Next we calculate the parameters of the posterior distributions at each point in time for each simulation assuming a beta-binomial model with a uniform prior on $p$ at $t = 0$, as above.

In [17]:
α = 1 + x.cumsum(axis=1)
β = 1 + t - x.cumsum(axis=1)

We calculate the posterior expected values of $p$ as well.

In [18]:
def get_bb_post_mean(α, β):
    return α / (α + β)
In [19]:
p_bb = get_bb_post_mean(α, β)

We see that this posterior expected value is quite close to the MLE (on average), especially as $t$ increases.

In [20]:
fig, ax = plt.subplots()

ax.plot(t, p_mle.mean(axis=0), label=r"Average MLE")
ax.plot(t, p_bb.mean(axis=0), label=r"Average posterior EV")

ax.plot(t, p_bb[0].T, c="C1", alpha=0.1, label=r"Simulation posterior EV")
ax.plot(t, p_bb[1:N_PLOT_TRAJECTORY].T, c="C1", alpha=0.2)

ax.axhline(P, c="k", ls="--", label="Actual")

make_time_axis(ax=ax)
make_pct_axis(ref_val=P, ax=ax)

ax.legend();
No description has been provided for this image

Decaying Bayesian Updating

To motivate decaying Bayesian updating, we consider what happens to the stationary posterior predictions when the probability of success changes over time.

We will use a simple model where

$$ p_t = \begin{cases} 0.3 & \text{if } t < T / 2 \\ 0.7 & \text{if } t \geq T / 2 \end{cases}. $$

First we generate $5,000 \times 1,001$ samples under these assump;tions.

In [21]:
x_ns = 1 * (rng.uniform(size=(N_SIM, T)) < np.where(t < T // 2, P, 1 - P))

Here the suffix ns indicates non-stationarity.
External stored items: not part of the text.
-- ==== Sys2Proof/Machine/Observer.lean ====
section
/-!
DEFINITION. Machine/Observer.lean: reads and writes of local memory by observers that are not cores (R346): bank movers, coupling
ports, the TME, the Gardener, the debug port and host masters (R364, R370, R376, R450, R529).
-/
namespace Sys2Proof.Machine

/-- Why an observer's access does not complete. -/
inductive ObsErr
  /-- A bus error. -/
  | bus
  /-- An ownership refusal (R364). -/
  | refused
  /-- Uncorrectable data (R362, R529). -/
  | uncorr
  /-- It waits, with a snoop sent where one is needed. -/
  | wait
  deriving DecidableEq, Repr

/-- An observer: its owner code in R363, where it has one, and its region register sets in R369, where it has them. -/
structure Observer where
  /-- Owner code. -/
  code : Option Byte := none
  /-- Master number of its region sets. -/
  sets : Option (Fin 3) := none
  deriving DecidableEq, Repr

/-- The mover's agent (R384). -/
def obsMover (k : Mover) : Observer := { code := some k.agent }
/-- An access that arrives on coupling port `p` (R364). -/
def obsPort (p : PortId) : Observer := { code := some (BitVec.ofNat 8 (0x48 + p.val)) }
/-- The TME (R364, R370). -/
def obsTme : Observer := { code := some 0x50, sets := some 2 }
/-- The Gardener (R364, R370). -/
def obsGardener : Observer := { code := some 0x58, sets := some 0 }
/-- The debug port (R364, R370). -/
def obsDebug : Observer := { sets := some 1 }
/-- A host master on wz_ss_* (R364). -/
def obsHost : Observer := {}

/-- Whether an enabled region set covers scratchpad offsets [o, o + n) with the permission (R369, R370). -/
def rgnCovers (s : State) (m : Fin 3) (o n : Nat) (st : Bool) : Bool :=
  (List.range 8).any (fun i => match s.rgn[m.val * 8 + i]? with
    | some k => bitOf k.perm 2 && bitOf k.perm (if st then 1 else 0) && decide (k.base.toNat ≤ o) && decide (o + n ≤ k.limit.toNat)
    | none => false)

/-- Whether an observer's access to a bank is accepted (R364, R366, R370, R376, R377). -/
def obsBank (s : State) (o : Observer) (b : BankId) (a n : Nat) (st : Bool) : Option ObsErr :=
  let k := s.banks[b.val]
  let rgn := match o.sets with
    | some m => rgnCovers s m (a - 0x80_0000_0000) n st
    | none => false
  let own := o.code == some k.owner
  if !own && !rgn then some .refused
  else if k.req != 0 then some .bus
  else if k.pstate != 0 then some .wait
  else if own && !rgn && !k.handoverDone then some .wait
  else none

/-- A read of [a, a + n), at a physical address and within one line of DRAM or one bank. -/
def obsRead (o : Observer) (pa n : Nat) (s : State) : Except ObsErr (List Byte) × State :=
  match target s pa with
  | .dram a =>
    let l := a / 64
    if remoteHolds s l false then (.error .wait, homeSnoop s l false)
    else if l ∈ s.lostLines then (.error .bus, s)
    else if s.isPoisoned l || l ∈ s.pattern then (.error .uncorr, s)
    else if l ∈ s.dramUe then (.error .uncorr, dramUeFound l s)
    else let (d, s) := cohRead s a n; (.ok d, s)
  | .spm b a =>
    match obsBank s o b a n false with
    | some e => (.error e, s)
    | none =>
      if (spmFirstUe s a n).isSome then (.error .uncorr, spmUeFound s b)
      else (.ok (memRead s.mem a n), spmNoteCe s b a n)
  | _ => (.error .bus, s)

/-- A write of bytes from `pa` upwards, within one line of DRAM or one bank. `guest`: the slice and the guest-physical address through
whose stage 2 it was made, else it arrived by physical address (R450). -/
def obsWrite (o : Observer) (pa : Nat) (d : List (Option Byte)) (guest : Option (SliceId × Nat)) (s : State) : Option ObsErr × State :=
  match target s pa with
  | .dram a =>
    let l := a / 64
    if remoteHolds s l true then (some .wait, homeSnoop s l true)
    else
      let s := cohWrite s a d
      (none, match guest with
        | some (n, g) => logGuest s n g
        | none => logPhys s a)
  | .spm b a => match obsBank s o b a d.length true with
    | some e => (some e, s)
    | none => (none, spmWrite s b a d)
  | _ => (some .bus, s)

/-- A STATUS or reply code for an error (R504). -/
def ObsErr.status : ObsErr → Byte
  | .bus => 1
  | .refused => 2
  | .uncorr => 3
  | .wait => 0

end Sys2Proof.Machine
end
We visualize the MLE and posterior expected value in this situation.

In [22]:
p_mle_ns = x_ns.cumsum(axis=1) / t
In [23]:
α_ns = 1 + x_ns.cumsum(axis=1)
β_ns = 1 + t - x_ns.cumsum(axis=1)

p_bb_ns = get_bb_post_mean(α_ns, β_ns)
In [24]:
fig, ax = plt.subplots()

ax.plot(t, p_mle_ns.mean(axis=0), label="Average MLE")
ax.plot(t, p_bb_ns.mean(axis=0), label="Average posterior EV")

ax.hlines(P, 1, T // 2, color="k", ls="--", label="Actual")
ax.hlines(1 - P, T // 2, T, color="k", ls="--")

make_time_axis(ax=ax)
make_pct_axis(ax=ax)

ax.legend(loc="upper left");
No description has been provided for this image

We see that, though these models are not explicitly built to handle nonstationarity, the estimates do start to move towards the later value of $p$ over time, and would continue to do so if we collected more data.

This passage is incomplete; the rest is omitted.